= WHAT TO DO =
Of the lines below, copy those that hold the word "Config".

= DATA UNDER STUDY =
-- ==== Sys2Proof/Certificates/Slice0/Obligations.lean ====
section
/-! DEFINITION. The statements for the provers. A title and the rules each rests on stand in OBLIGATIONS.json. -/

open Sys2Proof Sys2Proof.Machine

/-! ### Encoding -/

/-- Words written out from the opcode map (R61) decode to the commands they stand for. -/
def Obligations.OpcodeMapWordsDecode : Prop :=
  decode 0x00000000 = .command .nop ∧ decode 0x00000001 = .command .clrstat ∧
  decode 0x00000011 = .command .xtime ∧ decode 0x00000013 = .command .invsbox ∧
  decode 0x00000020 = .command .keyexp ∧ decode 0x00000E33 = .command (.addrk 14) ∧
  decode 0x00000036 = .command .invmixcolumns ∧ decode 0x00000041 = .command .decblock ∧
  decode 0x00000053 = .command .unpad ∧ decode 0x00000F33 = .illegal .roundIndex ∧
  decode 0x00000131 = .illegal .strayRoundIndex ∧ decode 0x00000002 = .illegal .unassignedOpcode ∧
  decode 0x80000050 = .illegal .reservedBits

/-- A word decodes to a command exactly when it is that well-formed command's encoding (R57, R61, R62). -/
def Obligations.DecodeInvertsEncode : Prop :=
  ∀ (w : Word) (i : Instr), decode w = .command i ↔ (i.WellFormed ∧ encode i = w)

/-- The ILLEGAL words are those of the four causes, and one completes with E_ILLEGAL and nothing else (R126). -/
def Obligations.IllegalWordSetsErrcodeOnly : Prop :=
  ∀ w : Word,
    ((∃ why, decode w = .illegal why) ↔
      (w.extractLsb' 12 20 ≠ 0 ∨
       w.extractLsb' 0 8 ∉ ([0x00, 0x01, 0x10, 0x11, 0x12, 0x13, 0x20, 0x30, 0x31, 0x32, 0x33, 0x34, 0x35, 0x36,
         0x40, 0x41, 0x50, 0x51, 0x52, 0x53] : List Byte) ∨
       (w.extractLsb' 8 4 ≠ 0 ∧ w.extractLsb' 0 8 ≠ 0x33) ∨
       (w.extractLsb' 0 8 = 0x33 ∧ w.extractLsb' 8 4 = 15))) ∧
    ∀ s, Due w s → (∃ why, decode w = .illegal why) →
      step s = .next { s with errcode := 1, pending := none, delay := 0 }

/-! ### The step -/

/-- A due command word that decodes to `i` runs exactly `exec i`, and then PENDING is none and BUSY 0 (R65). Each `exec i`
answers a next state: no arm stops. -/
def Obligations.StepRunsTheDecodedCommand : Prop :=
  ∀ (w : Word) (i : Instr) (s : State), Due w s → decode w = .command i →
    ∃ t, exec i s = .next t ∧ step s = .next { t with pending := none, delay := 0 }

/-- Every state has a step, and it answers a next state: no access faults and no command hangs (R38, R65, R132). -/
def Obligations.EveryStepAnswersNext : Prop :=
  ∀ s : State, ∃ t, step s = .next t

/-- A pending command is gone after at most one step more than the turns the host still has before it, whatever the free
constant `Config.turnsWhileBusy` gave (R65, R148; the model's form of LATENCY: log entry 5). -/
def Obligations.PendingCommandEnds : Prop :=
  ∀ s : State, s.resetLine = false →
    ∃ n t, n ≤ s.delay + 1 ∧ Host.Core.run Sys2Proof.core n s = .next t ∧ t.pending = none

/-- While a command stays pending nothing architectural changes but OVERRUN, which may be set and is not cleared (R29,
R35, R49, R53). -/
def Obligations.PendingInputsAreFrozen : Prop :=
  ∀ s t : State, s.busy = true → t.busy = true → step s = .next t →
    SameCore { s with overrun := t.overrun } t ∧ (s.overrun = true → t.overrun = true)

/-! ### Invariants -/

/-- The state after reset meets the invariant. -/
def Obligations.ResetMeetsInvariant : Prop := Inv State.reset

/-- Every step keeps the invariant. -/
def Obligations.StepKeepsInvariant : Prop :=
  ∀ s t : State, Inv s → step s = .next t → Inv t

/-- A host that waits after each command never loses a write: OVERRUN stays 0 and the host goes on waiting (R142, U16).
`Inv` rules out the states no run reaches in which a command is pending under reset. -/
def Obligations.WaitingHostNeverOverruns : Prop :=
  ∀ s t : State, Inv s → HostWaits s → s.overrun = false → step s = .next t → HostWaits t ∧ t.overrun = false

/-! ### Status flags -/

/-- STATUS lays its fields out as R27 says. -/
def Obligations.StatusWordHoldsItsFields : Prop :=
  ∀ s : State,
    (statusWord s).getLsbD 0 = s.pending.isSome ∧ (statusWord s).getLsbD 1 = s.schedValid ∧
    (statusWord s).getLsbD 2 = s.overrun ∧ (statusWord s).getLsbD 3 = false ∧
    (statusWord s).extractLsb' 4 4 = s.errcode ∧ (statusWord s).extractLsb' 8 24 = 0

/-- SCHED_VALID goes to 0 only by an accepted KEY write or by reset being asserted, and to 1 only in the step that completes
a pending KEYEXP or CBC command (R22). -/
def Obligations.SchedValidHasFewWriters : Prop :=
  ∀ s t : State, step s = .next t →
    (s.schedValid = true → t.schedValid = false →
      (s.resetLine = false ∧ t.resetLine = true ∧ ∃ rest, s.host = .resetOn :: rest) ∨
      (Idle s ∧ ∃ a d rest, s.host = .write a d :: rest ∧
        0x100 ≤ (a &&& 0x3FFFC).toNat ∧ (a &&& 0x3FFFC).toNat ≤ 0x11C)) ∧
    (s.schedValid = false → t.schedValid = true →
      ∃ w, Due w s ∧ t.pending = none ∧ (w = 0x00000020 ∨ w = 0x00000050 ∨ w = 0x00000051))

/-- OVERRUN is set by every bus write while BUSY = 1, whatever its address, and such a write does nothing else. Nothing else
sets it, and only reset being asserted and the completion of a pending CLRSTAT clear it (R29). -/
def Obligations.OverrunSetAndCleared : Prop :=
  (∀ (s : State) (n : Nat) (a : Addr) (d : Word) (rest : List HostEvent), BusyBefore n s →
    s.host = .write a d :: rest → step s = .next { s with overrun := true, host := rest, delay := n }) ∧
  ∀ s t : State, step s = .next t →
    (s.overrun = false → t.overrun = true →
      ∃ n, BusyBefore n s ∧ ∃ a d rest, s.host = .write a d :: rest) ∧
    (s.overrun = true → t.overrun = false →
      (s.resetLine = false ∧ t.resetLine = true ∧ ∃ rest, s.host = .resetOn :: rest) ∨
      (Due 0x00000001 s ∧ t.pending = none))

/-! ### Bus accesses while BUSY = 1 -/

/-- A bus write with BUSY = 1 has one effect, `OVERRUN <- 1` (R49). `host` and `delay` are the model's own fields (log
entries 1, 5). -/
def Obligations.BusyWriteSetsOverrunOnly : Prop :=
  ∀ (s : State) (n : Nat) (a : Addr) (d : Word) (rest : List HostEvent),
    BusyBefore n s → s.host = .write a d :: rest →
      step s = .next { s with overrun := true, host := rest, delay := n }

/-- A bus read with BUSY = 1 gives STATUS exactly and any value elsewhere, and changes nothing (R50). The value
elsewhere is the free constant `Config.freeWord`, of which nothing is known (log entry 4). -/
def Obligations.BusyReadGivesStatusOrAnyValue : Prop :=
  ∀ (s : State) (n : Nat) (a : Addr) (rest : List HostEvent),
    BusyBefore n s → s.host = .read a :: rest →
      step s = .next { s with
        rdata := some (if a &&& 0x3FFFC = 0x00004 then statusWord s else Config.freeWord s.draws)
        host := rest, delay := n, draws := s.draws + 4 }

= RESPONSE BELOW =
constant `Config.turnsWhileBusy` gave (R65, R148; the model's form of LATENCY: log entry 5). -/
elsewhere is the free constant `Config.freeWord`, of which nothing is known (log entry 4). -/
        rdata := some (if a &&& 0x3FFFC = 0x00004 then statusWord s else Config.freeWord s.draws)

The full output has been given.